Accuracy measures the percentage of correct predictions made by the model on a set of test data. It is calculated as (TP + TN) / (TP + TN + FP + FN). While intuitive and easy to understand, accuracy can be misleading when the dataset is imbalanced. For example, if 95% of transactions are legitimate, a model that always predicts "not fraud" achieves 95% accuracy while failing to detect any actual fraud.

Precision

Precision is the proportion of true positive predictions among all positive predictions made by the model. It answers the question: "Of all the instances the model labeled positive, how many were actually positive?" Precision is especially important in applications where false positives are costly, such as spam filtering (where a legitimate email incorrectly flagged as spam may cause the user to miss important messages).

Recall (Sensitivity)

Recall measures the proportion of actual positives that the model correctly identified. It answers the question: "Of all the actual positive instances, how many did the model catch?" Recall is critical in applications where false negatives are costly, such as medical diagnosis (where missing a disease could delay treatment) or fraud detection.

F1 Score

The F1 score is the harmonic mean of precision and recall, providing a single metric that balances both concerns. It is calculated as:

F1 = 2 * (Precision * Recall) / (Precision + Recall)

The harmonic mean gives more weight to lower values, so the F1 score is high only when both precision and recall are high. This makes it a useful metric when the costs of false positives and false negatives are roughly equal and the dataset is imbalanced.

Specificity (True Negative Rate)

Specificity measures the proportion of actual negatives that the model correctly identified. It is calculated as TN / (TN + FP). Specificity is the counterpart of recall for the negative class. In medical testing, specificity indicates how well a test correctly identifies people who do not have a disease.

AUC-ROC

The ROC curve (Receiver Operating Characteristic) plots the true positive rate (recall) against the false positive rate (1 - specificity) at various classification thresholds. The area under this curve (AUC-ROC) provides a threshold-independent measure of a model's discriminative ability. An AUC-ROC of 1.0 represents a perfect classifier, while 0.5 represents random guessing.

AUC-ROC is widely used because it summarizes performance across all possible thresholds in a single number. However, it can be overly optimistic when the dataset is heavily imbalanced, because the false positive rate denominator (FP + TN) is dominated by the large number of true negatives.

AUC-PR (Precision-Recall AUC)

The Precision-Recall curve plots precision against recall at various thresholds. The area under this curve (AUC-PR) is particularly informative for imbalanced datasets where the positive class is rare. Unlike AUC-ROC, the Precision-Recall curve does not include true negatives in its computation, so it provides a clearer picture of how well the model identifies the minority class.

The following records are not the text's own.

-- ==== Sys2Proof/Machine/Crc.lean ====
section
/-! DEFINITION. The arithmetic of `CRC32` (spec/40_crc32.md R120 to R123), the forms the spec derives from it (R140,
R144), and the intrinsics (spec/30_encoding.md R108). -/

namespace Sys2Proof.Machine

/-- `reflect_N(v)`: bit `i` of the result is bit `N-1-i` of `v` (40_crc32 R120). -/
def reflect {n : Nat} (v : BitVec n) : BitVec n := v.reverse

/-- The loop of `mod2` (40_crc32 R121), at most `fuel` times round. -/
def mod2Loop : Nat → Nat → Nat → Nat
  | 0, a, _        => a
  | fuel + 1, a, p =>
    if a ≠ 0 ∧ p.log2 ≤ a.log2 then mod2Loop fuel (a ^^^ (p <<< (a.log2 - p.log2))) p else a

/-- `mod2(a, p)`: remainder of the polynomial division modulus 2, bit `i` the coefficient of `x^i` (40_crc32 R121).
Each round lowers the degree, so the degree of `a` plus one bounds the rounds. -/
def mod2 (a p : Nat) : Nat := mod2Loop (a.log2 + 1) a p

/-- Carry-less multiplication: the product of two polynomials over GF(2) (40_crc32 R121, "`a = q * p xor r`"). -/
def clmul (q p : Nat) : Nat :=
  (List.range (q.log2 + 1)).foldl (fun acc i => if q.testBit i then acc ^^^ (p <<< i) else acc) 0

/-- `POLY = 11EDC6F41H` (00_scope R2, 40_crc32 R122). -/
def poly : Nat := 0x11EDC6F41

/-- `crc32c_step(N, crc, data)`, with the temporaries of the source's pseudocode (40_crc32 R123). -/
def crc32cStep (n : Nat) (crc : DWord) (data : BitVec n) : DWord :=
  let temp1 : BitVec n := reflect data
  let temp2 : DWord := reflect crc
  let temp3 : BitVec (n + 32) := temp1.setWidth (n + 32) <<< 32
  let temp4 : BitVec (n + 32) := temp2.setWidth (n + 32) <<< n
  let temp5 : BitVec (n + 32) := temp3 ^^^ temp4
  let temp6 : DWord := BitVec.ofNat 32 (mod2 temp5.toNat poly)
  reflect temp6

/-! ### The bit-serial form and the table form -/

/-- `82F63B78H = reflect_32(1EDC6F41H)` (40_crc32 R140). -/
def reflectedPoly : DWord := 0x82F63B78

/-- One round of the bit-serial form: shift right, and subtract the polynomial if `f` is 1 (40_crc32 R140). -/
def bitRound (c : DWord) (dataBit : Bool) : DWord :=
  if c.getLsbD 0 ^^ dataBit then (c >>> 1) ^^^ reflectedPoly else c >>> 1

/-- The bit-serial form: the rounds for data bits `0` to `n - 1`, least significant first (40_crc32 R140). -/
def bitSerial {n : Nat} (crc : DWord) (data : BitVec n) : DWord :=
  (List.range n).foldl (fun c i => bitRound c (data.getLsbD i)) crc

/-- `T[k] = crc32c_step(8, 0, k)` (40_crc32 R144). -/
def crcTable (k : Byte) : DWord := crc32cStep 8 0 k

/-- The running CRC over a stream of bytes, one byte step each, the first byte first (40_crc32 R141, 95 2.7). -/
def crcBytes (crc : DWord) (bytes : List Byte) : DWord := bytes.foldl (fun c b => crc32cStep 8 c b) crc

/-! ### The intrinsics -/

/-- `_mm_crc32_u8` (30_encoding R108): forms R98 and R99. -/
def mmCrc32U8 (crc : DWord) (data : Byte) : DWord := crc32cStep 8 crc data

/-- `_mm_crc32_u16` (30_encoding R108): form R100. -/
def mmCrc32U16 (crc : DWord) (data : Word16) : DWord := crc32cStep 16 crc data

/-- `_mm_crc32_u32` (30_encoding R108): form R101. -/
def mmCrc32U32 (crc : DWord) (data : DWord) : DWord := crc32cStep 32 crc data

/-- `_mm_crc32_u64` (30_encoding R108): form R103. Only bits 31:0 of `crc` are used, and bits 63:32 of the result are
0. -/
def mmCrc32U64 (crc data : QWord) : QWord := (crc32cStep 64 (crc.setWidth 32) data).setWidth 64

end Sys2Proof.Machine
end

The baseline AUC-PR for a random classifier equals the prevalence of the positive class. In a dataset where only 1% of samples are positive, a random classifier achieves an AUC-PR of approximately 0.01, making it easier to distinguish meaningful improvements from chance performance.

Matthews Correlation Coefficient (MCC)

The Matthews correlation coefficient is a balanced metric that uses all four values from the confusion matrix. It produces a value between -1 and +1, where +1 indicates perfect prediction, 0 indicates performance no better than random, and -1 indicates total disagreement between predictions and actual labels.

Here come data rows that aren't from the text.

-- ==== Sys2Proof/Machine/Flags.lean ====
section
/-! DEFINITION. The flags: `CRC32` computes none (spec/10_state.md R28, spec/40_crc32.md R131), and the one flag-like
input is the condition of the alignment check (spec/10_state.md R29, spec/20_memory.md R56). -/

namespace Sys2Proof.Machine

/-- The status flags after a `CRC32`: "Flags Affected: None" (10_state R28, 40_crc32 R131). -/
def crc32Flags (flags : DWord) : DWord := flags

/-- Is alignment checked here: enabled, and at privilege level 3 in `Protected`, `Compat` and `Long64`, always in
`V8086`, never in `Real` (20_memory R56)? -/
def Env.checksAlignment (e : Env) : Bool :=
  e.alignCheck &&
    match e.ctx.mode with
    | .prot | .compat | .long64 => e.cpl = 3
    | .v8086                    => true
    | .real                     => false

end Sys2Proof.Machine
end

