/-- Settles O53: a window fetched whole leaves the decoder's reason the only one. -/
theorem otherBytesAreRefused : Obligations.OtherBytesAreRefused := by
  unfold Obligations.OtherBytesAreRefused
  intro s e hall hd
  have hwhole : (fetchFrom s 0 Config.maxInsnLen).2 = none :=
    fetchFrom_complete fun j hj => by simpa using hall j hj
  exact step_of_fetchInstr_error (fetchInstr_of_decode_error hd hwhole)

/-- Settles O50: a window that decodes is fetched as its instruction, and the step is its meaning. -/
theorem stepRunsTheDecodedInstruction : Obligations.StepRunsTheDecodedInstruction := by
  unfold Obligations.StepRunsTheDecodedInstruction
  intro s i rest hd
  exact step_of_fetchInstr_ok (fetchInstr_of_decode_ok hd)

end Sys2Proof.Machine
end

section
/-! Registers and the pc (10_state R20 to R28): the slices of a register, what a completed instruction leaves in its
destination and its pc, and what a step reads of the state. -/

namespace Sys2Proof.Machine

open Sys2Proof.Safety

/-! ### Slices of a register -/

theorem r32_eq_slice (s : State) (i : RegNum) : s.r32 i = (s.r64 i).extractLsb' 0 32 :=
  ((append_slice_low (s.gpr i).hi (s.gpr i).lo (by decide)).trans (slice_whole _)).symm

/-- A slice of the low half is that slice of the whole register. -/
theorem lo_slice_eq {k n : Nat} (s : State) (i : RegNum) (h : k + n ≤ 32) :
    (s.gpr i).lo.extractLsb' k n = (s.r64 i).extractLsb' k n :=
  (append_slice_low (s.gpr i).hi (s.gpr i).lo h).symm

/-- A register whose upper half is 0 is its lower half, zero-extended. -/
theorem r64_of_hi_eq_zero {s : State} {i : RegNum} (h : (s.gpr i).hi = 0) : s.r64 i = (s.r32 i).setWidth 64 := by
  rw [State.r64, h, State.r32, BitVec.setWidth_eq_append (by decide)]
  rfl

/-! ### The widths of the pc -/

/-- The width of the pc by mode (10_state R27). -/
theorem pcWidth_eq (c : Ctx) :
    c.pcWidth = match c.mode with
      | .long64         => 64
      | .real | .v8086  => 16
      | .prot | .compat => if c.defaultOperandSize = .bits16 then 16 else 32 := by
  obtain ⟨m, d, a⟩ := c
  cases m with
  | long64 | real | v8086 => rfl
  | prot | compat => cases d <;> rfl

theorem passesTop_iff {s : State} {n : Nat} : s.passesTop n = true ↔ 2 ^ s.env.ctx.pcWidth < s.pc.toNat + n := by
  simp [State.passesTop]

/-- A pc of 16 bits stands in a register of 32 (10_state R20, R27). -/
theorem pcRegWidth_of_pcWidth_eq {c : Ctx} (h : c.pcWidth = 16) : c.pcRegWidth = 32 := by
  unfold Ctx.pcWidth at h
  unfold Ctx.pcRegWidth
  split_ifs at h ⊢
  · omega
  · rfl

/-- The pc register is wider than the pc only where the pc has 16 bits (10_state R20, R27). -/
theorem pcRegWidth_of_pcWidth_ne {c : Ctx} (h : c.pcWidth ≠ 16) : c.pcRegWidth = c.pcWidth := by
  unfold Ctx.pcWidth at h ⊢
  unfold Ctx.pcRegWidth
  split_ifs at h ⊢
  · rfl
  · cases hd : c.operandDefault with
    | bits16 => simp [hd] at h
    | bits32 => rfl

/-! ### The counter, the destination and the pc of a completed instruction -/

/-- A completed instruction writes the destination, keeps the flags and advances (40_crc32 R130). -/
theorem afterCrc32_eq (sz : SrcSize) (dw : DestSize) (i : Instr) (data : BitVec sz.bits) (s : State) :
    afterCrc32 sz dw i data s
      = (withFlags s.flags (writeDest dw (destReg i) (crc32cStep sz.bits (s.r32 (destReg i)) data) s)).advance
          i.length := rfl

/-- Only an `r32` destination outside `Long64` takes a free value. -/
theorem writeDest_free (w : DestSize) (d : RegNum) (v : DWord) (s : State) :
    (writeDest w d v s).free = if w = .r32 ∧ s.env.ctx.mode ≠ .long64 then s.free + 1 else s.free := by
  cases w with
  | r64 => simp [writeDest]
  | r32 => by_cases h : s.env.ctx.mode = .long64 <;> simp [writeDest, State.writeR32, h]

theorem gpr_writeR32_free {s : State} (h : s.env.ctx.mode ≠ .long64) (d : RegNum) (v : DWord) :
    (s.writeR32 d v).gpr d = { hi := Config.freeUpper s.free, lo := v } := by
  simp [State.writeR32, h, State.gpr, State.setGpr]

theorem advance_pc (s : State) (n : Nat) :
    (s.advance n).pc = if s.pc.toNat + n < 2 ^ s.env.ctx.pcRegWidth then s.nextPc n else s.freePc := by
  unfold State.advance; split <;> rfl

theorem advance_free (s : State) (n : Nat) :
    (s.advance n).free = if s.pc.toNat + n < 2 ^ s.env.ctx.pcRegWidth then s.free else s.free + 1 := by
  unfold State.advance; split <;> rfl
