-- ==== Sys2Proof/Syntax.lean ====
section
/-!
DEFINITION. The commands of the KT6512: one constructor of `Instr` for each row of spec/opcode_table.json, with the
operands that say what the outside world (or the moment in the device) supplies with it. The rows give no bits, so an
operand is written with the type that says what it is.
-/
namespace Sys2Proof

/-- A PCIe port: the host port (master 577) or the auxiliary port (master 578); R22, R36. -/
inductive PciePort where
  | host
  | aux
  deriving DecidableEq, Repr

/-- A pail of the Parlour, 0-63 (R39). -/
abbrev Pail := Fin 64
/-- A logical vat number, 0-33 (R26). -/
abbrev VatId := Fin 34
/-- A cell of a vat, 0-15 (R16). -/
abbrev CellIx := Fin 16
/-- A core by its master identifier: cells 0-511 and the supervisor, 512 (R36). -/
abbrev Core := Fin 513
/-- A 10-bit master identifier (R36). -/
abbrev Master := BitVec 10
/-- A mesh router, y x 6 + x (R33). -/
abbrev Router := Fin 36
/-- A DMA channel (R33). -/
abbrev DmaCh := Fin 64
/-- A flash bank (R16). -/
abbrev Bank := Fin 8
/-- A flash-guard port (R33). -/
abbrev GuardPort := Fin 32
/-- A device port (R33). -/
abbrev DevPort := Fin 48
/-- A control port (R33). -/
abbrev CtlPort := Fin 32
/-- A card slot (R33). -/
abbrev Slot := Fin 16

/-- The resource whose arbiter grant a requester holds too long (R210). -/
inductive ArbUnit where
  | memory
  | churn
  | mac
  deriving DecidableEq, Repr

/-- The health test of R282 that failed. -/
inductive HealthTest where
  | repetition
  | proportion
  deriving DecidableEq, Repr

/-- How a page load or the pulses and verify of a flash command end: as intended, not readable or not verified, or with a
link transfer that failed twice (R404, R411, R414). -/
inductive FlashOutcome where
  | done
  | failed
  | link
  deriving DecidableEq, Repr

/-- What a BOOT finds of a staging slot: whether every page of it can be read, and whether its copy into banks 0 and 1 verifies
(R162). -/
structure SlotChecks where
  readable : Bool
  copied : Bool
  deriving DecidableEq, Repr

/-- What the outside decides of a BOOT: whether the self-tests of step 3 pass (R158), and what is found of the slot that step 4
judges (R162) and of the one that step 5 restores from (R163). -/
structure BootChecks where
  selfTest : Bool
  install : SlotChecks
  restore : SlotChecks
  deriving DecidableEq, Repr

/-- A pail whose command is served, and whether the two runs of its MAC work differ (R273). -/
structure CheckedPail where
  pail : Pail
  mismatch : Bool
  deriving DecidableEq, Repr

/-- What the compares of a command that uses both engines find: the runs agree, those of the churn differ (R241, R242), or those of
the MAC unit do (R273). -/
inductive Compare where
  | agree
  | churn
  | mac
  deriving DecidableEq, Repr

/-- What reaches the JTAG port (R67, R556). -/
inductive JtagOp where
  | idcode
  | bypass
  | samplePreload
  | extest (pins : Nat)
  /-- A debug read of one word. -/
  | debugRead (waddr : BitVec 32)
  /-- A debug write of one word. -/
  | debugWrite (waddr : BitVec 32) (word : Word)
  deriving DecidableEq, Repr

/-- A host write to a port's configuration space or MSI-X table (R77, R79, R94, R560). -/
inductive CfgOp where
  | busMaster (v : Bool)
  | msixEnable (v : Bool)
  | functionMask (v : Bool)
  | vectorMask (vector : Fin 65) (v : Bool)
  | bar (second : Bool) (addr : BitVec 64)
  | aspmL1 (v : Bool)
  | vectorMessage (vector : Fin 65) (addr : BitVec 64) (data : BitVec 32)
  deriving DecidableEq, Repr

/-- The operands of a Gen2 Select (R476). -/
structure SelectArgs where
  target  : Fin 8
  action  : Fin 8
  bank    : Fin 4
  pointer : Nat
  mask    : List Bool
  truncate : Bool
  deriving DecidableEq, Repr

/-- The operands of a Gen2 Query (R476). -/
structure QueryArgs where
  sel     : Fin 4
  session : Fin 4
  target  : Bool
  q       : Fin 16
  deriving DecidableEq, Repr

MCC is considered one of the most reliable single-number measures for binary classification quality because it accounts for the balance ratios of all four confusion matrix categories. Research has shown that MCC is more informative than F1 score and accuracy, especially on imbalanced datasets, because it only produces a high score when the classifier performs well on both the positive and negative classes.

Handling Class Imbalance

Class imbalance occurs when one class significantly outnumbers the other in the training data. This is common in real-world binary classification problems: fraudulent transactions may represent less than 0.1% of all transactions, and disease-positive cases may be a small fraction of all patients. Models trained on imbalanced data tend to be biased toward the majority class, resulting in poor recall for the minority class.

Several techniques address class imbalance:

SMOTE (Synthetic Minority Oversampling Technique)

SMOTE generates synthetic samples for the minority class by interpolating between existing minority-class instances. For each minority-class sample, SMOTE identifies its k-nearest neighbors (typically k = 5), then creates new synthetic examples at random points along the line segments connecting the sample to its neighbors.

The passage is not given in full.